ドライブ・マイ・カーの足拭き猫のレビュー・感想・評価

ドライブ・マイ・カー(2021年製作の映画)
3.9
だいぶん前に観たのにレビューが書けず。
会話劇なのにテンポが良くてすらっと観れてしまったのはよいのだが、全体的にあまりはまらなかったので、なぜそうなってしまったのか考えてみた。

冒頭、車の中で妻が吹き込んだ「ワーニャ叔父さん」のテープの声とそれに応える形で家福が台詞を喋るが、聞いていくうちにこれが家福の心情を説明しているものだと気付く。もともと言葉で説明される映画が苦手なため手法がだんだんクドイと感じるように。

次に多言語で構成される劇について。字幕が上の方に表示されるのは、能や外国語のオペラでも採用されている方法だが、下の方にいる人の演技を見ながら上の方の字幕を読むのがどちらにも集中できないので好きではない。それ以上に、会話ってぼんやり聞いていても頭の中に入ってきて感情が揺り動かされる事象だと思うので、練習でそのレベルまで持ち上げるにしても、セリフが叩き込まれていない観客は相当疲れるだろうなぁというのと、言葉のリズムが無茶苦茶になりそうなので果たしてそれは面白いのか。
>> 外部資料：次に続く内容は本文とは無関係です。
-- ==== Sys2Proof/Machine/Operands.lean ====
section
/-! DEFINITION. The operand forms at execution (R57) and the widths the mode selects (R86). Forms B, K, F and Z are used as they
are decoded. -/

namespace Sys2Proof.Machine

/-- Form S: the symbol an 8-bit operand carries, or none when it is above `0x1F` (R57, R78, R104). -/
def operandSymbol (s : Byte) : Option Symbol := if s.toNat > 31 then none else some (s.setWidth 5)

/-- Form M: `arg[0]`, the new `DIR` (R57, R87). -/
def operandDir (m : BitVec 2) : Bool := m.getLsbD 0

/-- Form M: `arg[1]`, the new `STRICT` (R57, R87). -/
def operandStrict (m : BitVec 2) : Bool := m.getLsbD 1

/-- The symbol a prefix character feeds: its low five bits, the upper three ignored (R105). -/
def prefixSymbol (c : Byte) : Symbol := c.extractLsb' 0 5

/-- `from`: the input width of a direction (R86). -/
def fromWidth (dir : Bool) : Nat := if dir then 5 else 8

/-- `to`: the output width of a direction (R86). -/
def toWidth (dir : Bool) : Nat := if dir then 8 else 5

/-- `mask`: `2^to - 1` as a byte (R86). -/
def outMask (dir : Bool) : Byte := if dir then 0xFF else 0x1F

/-- Whether an input value has a bit at or above the input width: `v >> from != 0` (R88). -/
def tooWide (dir : Bool) (v : Byte) : Bool := (v >>> fromWidth dir) != 0

end Sys2Proof.Machine
end

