-- ==== Sys2Proof/Machine/Address.lean ====
section
/-! DEFINITION. The surrounding software as host functions over `exec` (spec 44_host_sequences.md): the address encoder (R131) and
decoder (R132 to R138). Nothing here adds state, commands or faults to the block (R125). Strings are lists of character codes. -/

namespace Sys2Proof.Machine

/-- `AddressType` (R127). -/
inductive AddressType where
  | pubkeyHash
  | scriptHash
  deriving DecidableEq, Repr

/-- The ten error kinds of D0 (R139), and a last one for what the spec gives no result (U5) or the block refuses (U19). -/
inductive CallError where
  | invalidCharacter
  | invalidArgument
  | invalidPadding
  | mixedCase
  | invalidFormat
  | invalidChecksum
  | unsupportedHashSize
  | invalidVersionByte
  | hashSizeMismatch
  | invalidAddressType
  | noMeaning
  deriving DecidableEq, Repr

/-- The error a host reports for a fault of the block (R139). No command raises `IllegalCommand`, only a word that is none does. -/
def callErrorOf : FaultKind → CallError
  | .invalidCharacter => .invalidCharacter
  | .invalidArgument => .invalidArgument
  | .invalidPadding => .invalidPadding
  | .illegalCommand => .noMeaning

/-- A call's result so far, and the block as the call leaves it. -/
structure Call (α : Type) where
  result : Except CallError α
  block  : State

/-- The next stage of a call; a failed call is abandoned (R178). -/
def Call.andThen {α β : Type} (c : Call α) (f : α → State → Call β) : Call β :=
  match c.result with
  | .ok a => f a c.block
  | .error e => ⟨.error e, c.block⟩

/-- One command issued and its response read (R14). -/
def issue (i : Instr) (s : State) : Option (Response × State) :=
  match exec i s with
  | .next t => ((t.responses.getLast?).bind responseOfWord).map fun r => (r, t)
  | _ => none

/-- Commands issued in order, their data items collected; the host stops at the first fault (R178). -/
def issueAll : List Instr → State → Call (List Byte)
  | [], s => ⟨.ok [], s⟩
  | i :: is, s =>
    match issue i s with
    | none => ⟨.error .noMeaning, s⟩
    | some (r, t) =>
      match responseData r with
      | .error k => ⟨.error (callErrorOf k), t⟩
      | .ok data => (issueAll is t).andThen fun rest u => ⟨.ok (data ++ rest), u⟩

/-- Commands issued in order whatever the responses, each with the response the block gave it, and the block as they leave it; none
where the block gives no response. -/
def trace : List Instr → State → Option (List (Instr × Response) × State)
  | [], s => some ([], s)
  | i :: is, s =>
    match issue i s with
    | none => none
    | some (r, t) => (trace is t).map fun p => ((i, r) :: p.1, p.2)

/-- `:` (R130; its code is G2). -/
def colon : Byte := 0x3A

/-- The size table, hash bits and size code (R126). -/
def sizeTable : List (Nat × Nat) :=
  [(160, 0), (192, 1), (224, 2), (256, 3), (320, 4), (384, 5), (448, 6), (512, 7)]

/-- The size code of a hash length in bits (R126). -/
def sizeCode (hashBits : Nat) : Option Nat := (sizeTable.find? fun p => p.1 == hashBits).map Prod.snd

/-- The inverse of the size table (R136). -/
def hashBitsOfCode (code : Nat) : Option Nat := (sizeTable.find? fun p => p.2 == code).map Prod.fst

/-- `typeBits` (R127). -/
def typeBits : AddressType → Nat
  | .pubkeyHash => 0
  | .scriptHash => 8

/-- `versionByte = typeBits(type) + sizeCode` (R128). -/
def versionByte (t : AddressType) (code : Nat) : Byte := BitVec.ofNat 8 (typeBits t + code)

/-- The type of a version byte: `versionByte & 0x78`; bit 7 is tested by no step (R137, U6). -/
def typeOfVersion (v : Byte) : Option AddressType :=
  if v &&& 0x78 = 0 then some .pubkeyHash else if v &&& 0x78 = 8 then some .scriptHash else none

/-- A whole conversion in mode `m` (R131 step 3, R135). -/
def conversionCommands (m : BitVec 2) (values : List Byte) : List Instr :=
  .rinit m :: (values.map .rpush ++ [.rflush])

/-- The checksum input up to and with the given symbols: the characters of the network prefix, the separator, the symbols (R107). -/
def checksumCommands (pre symbols : List Byte) : List Instr :=
  .cinit :: (expand (.cpfxs pre) ++ expand .csep ++ symbols.map .csym)

/-- Generation: eight zero placeholders, then the eight symbols read (R108). -/
def generationCommands (pre payload : List Byte) : List Instr :=
  checksumCommands pre payload ++ expand .cpad8 ++ expand .cget8

/-- Validation: the actual checksum symbols, then the status read (R109, R133). -/
def validationCommands (pre symbols : List Byte) : List Instr :=
  checksumCommands pre symbols ++ [.rdst]

/-- `encode(hash, type, prefix, includePrefix)` (R131). -/
def encodeAddress (hash : List Byte) (t : AddressType) (pre : List Byte) (includePre : Bool) (s : State) : Call (List Byte) :=
  match sizeCode (hash.length * 8) with
  | none => ⟨.error .unsupportedHashSize, s⟩
  | some code =>
    (issueAll (conversionCommands 0 (versionByte t code :: hash)) s).andThen fun payload s =>
    (issueAll (generationCommands pre payload) s).andThen fun check s =>
    (issueAll ((payload ++ check).map .s2a) s).andThen fun text s =>
      ⟨.ok (if includePre then pre ++ [colon] ++ text else text), s⟩

/-- Entirely lowercase or entirely uppercase; characters without case are ignored (R132, U7; log entry 11). -/
def singleCase (text : List Byte) : Bool := !text.any isUpper || !text.any isLower

/-- A string split at every `:` (R132). -/
def splitColon : List Byte → List (List Byte)
  | [] => [[]]
  | c :: cs =>
    if c == colon then [] :: splitColon cs
    else
      match splitColon cs with
      | [] => [[c]]
      | p :: ps => (c :: p) :: ps

/-- Whether a network prefix and a symbol sequence validate: `Z` in `STATUS`, bit 5 of the low byte (R109, R133). -/
def validates (pre symbols : List Byte) (s : State) : Call Bool :=
  (issueAll (validationCommands pre symbols) s).andThen fun data s =>
    match data with
    | d0 :: _ => ⟨.ok (d0.getLsbD 5), s⟩
    | [] => ⟨.error .noMeaning, s⟩

/-- The first of the candidates that validates, else `InvalidChecksum` (R133, R134). -/
def findPre (symbols : List Byte) : List (List Byte) → State → Call (List Byte)
  | [], s => ⟨.error .invalidChecksum, s⟩
  | p :: ps, s =>
    (validates p symbols s).andThen fun good s => if good then ⟨.ok p, s⟩ else findPre symbols ps s

/-- Decode steps 6 to 8 on the regrouped bytes (R136, R137). -/
def readPayload (bytes : List Byte) : Except CallError (List Byte × AddressType) :=
  match bytes with
  | [] => .error .invalidVersionByte
  | v :: hash =>
    if hashBitsOfCode (v &&& 7).toNat ≠ some (hash.length * 8) then .error .hashSizeMismatch
    else
      match typeOfVersion v with
      | none => .error .invalidAddressType
      | some t => .ok (hash, t)

/-- Decode steps 4 to 8, with the candidates to try and the characters after the separator (R133 to R137). Fewer than eight
symbols to strip has no result (R135, U5). -/
def decodeData (candidates : List (List Byte)) (text : List Byte) (s : State) :
    Call (List Byte × AddressType × List Byte) :=
  (issueAll (text.map .a2s) s).andThen fun symbols s =>
  (findPre symbols candidates s).andThen fun pre s =>
    if symbols.length < 8 then ⟨.error .noMeaning, s⟩
    else
      (issueAll (conversionCommands 3 (symbols.take (symbols.length - 8))) s).andThen fun bytes s =>
        match readPayload bytes with
        | .error e => ⟨.error e, s⟩
        | .ok (hash, t) => ⟨.ok (hash, t, pre), s⟩

/-- `decode(address, candidatePrefixes)` (R132 to R138): steps 1 to 3, then the data part with the explicit prefix alone or with
the ordered candidates. -/
def decodeAddress (address : List Byte) (candidates : List (List Byte)) (s : State) :
    Call (List Byte × AddressType × List Byte) :=
  if !singleCase address then ⟨.error .mixedCase, s⟩
  else
    match splitColon (address.map foldCase) with
    | [text] => decodeData candidates text s
    | [pre, text] => decodeData [pre] text s
    | _ => ⟨.error .invalidFormat, s⟩

end Sys2Proof.Machine
end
思い返してみると、手話が一番邪魔にならないと感じたのはそういうことだったなんだな。

それとあれだけ一緒に車の中にいたらお互いのことを会話しないのかなぁと、世間話というのはあなたに興味がありますよという事とともに、相手に対する心遣いだと思っているので不自然と思ったのと、二人が親しくなってからも家福が満足そうに亡くなってしまった音の声を相変わらず車で聞いているのが気味悪かった。
また、家福とみさきが抱き合うのもなんだか興ざめでそうしなくても心情は理解できたのにな、とか。

つね日頃、黙っていることができなくて自分の感情を喋ってしまう自分としては、作品のテーマに「だからさ」と思ったのだが、ということはこれはかなり日本人的な映画でもあるのか。

自分の存在を知られないように海底にひそむやつめうなぎや、偲びこんだ女子高生の物語の続きを高槻のみが知っていることを知る衝撃の場面、何を言っているか相手には聞こえないけど監視カメラに向かって「自分が犯人なんだ」と口を動かして訴える少女の物語など、音として発せられる言語は無意味で心の中にある事柄が本物、だがしかしそれを知るにはやはり音の波を発することでしか分かり合えないという皮肉。
表向き幸せそうに見えて、お互い理解し合えてなかったのは苦しかったのか、あるいは割り切って家福にないものを他の男たちに求めていたのか、でも音の表情はしんどそうだったよな。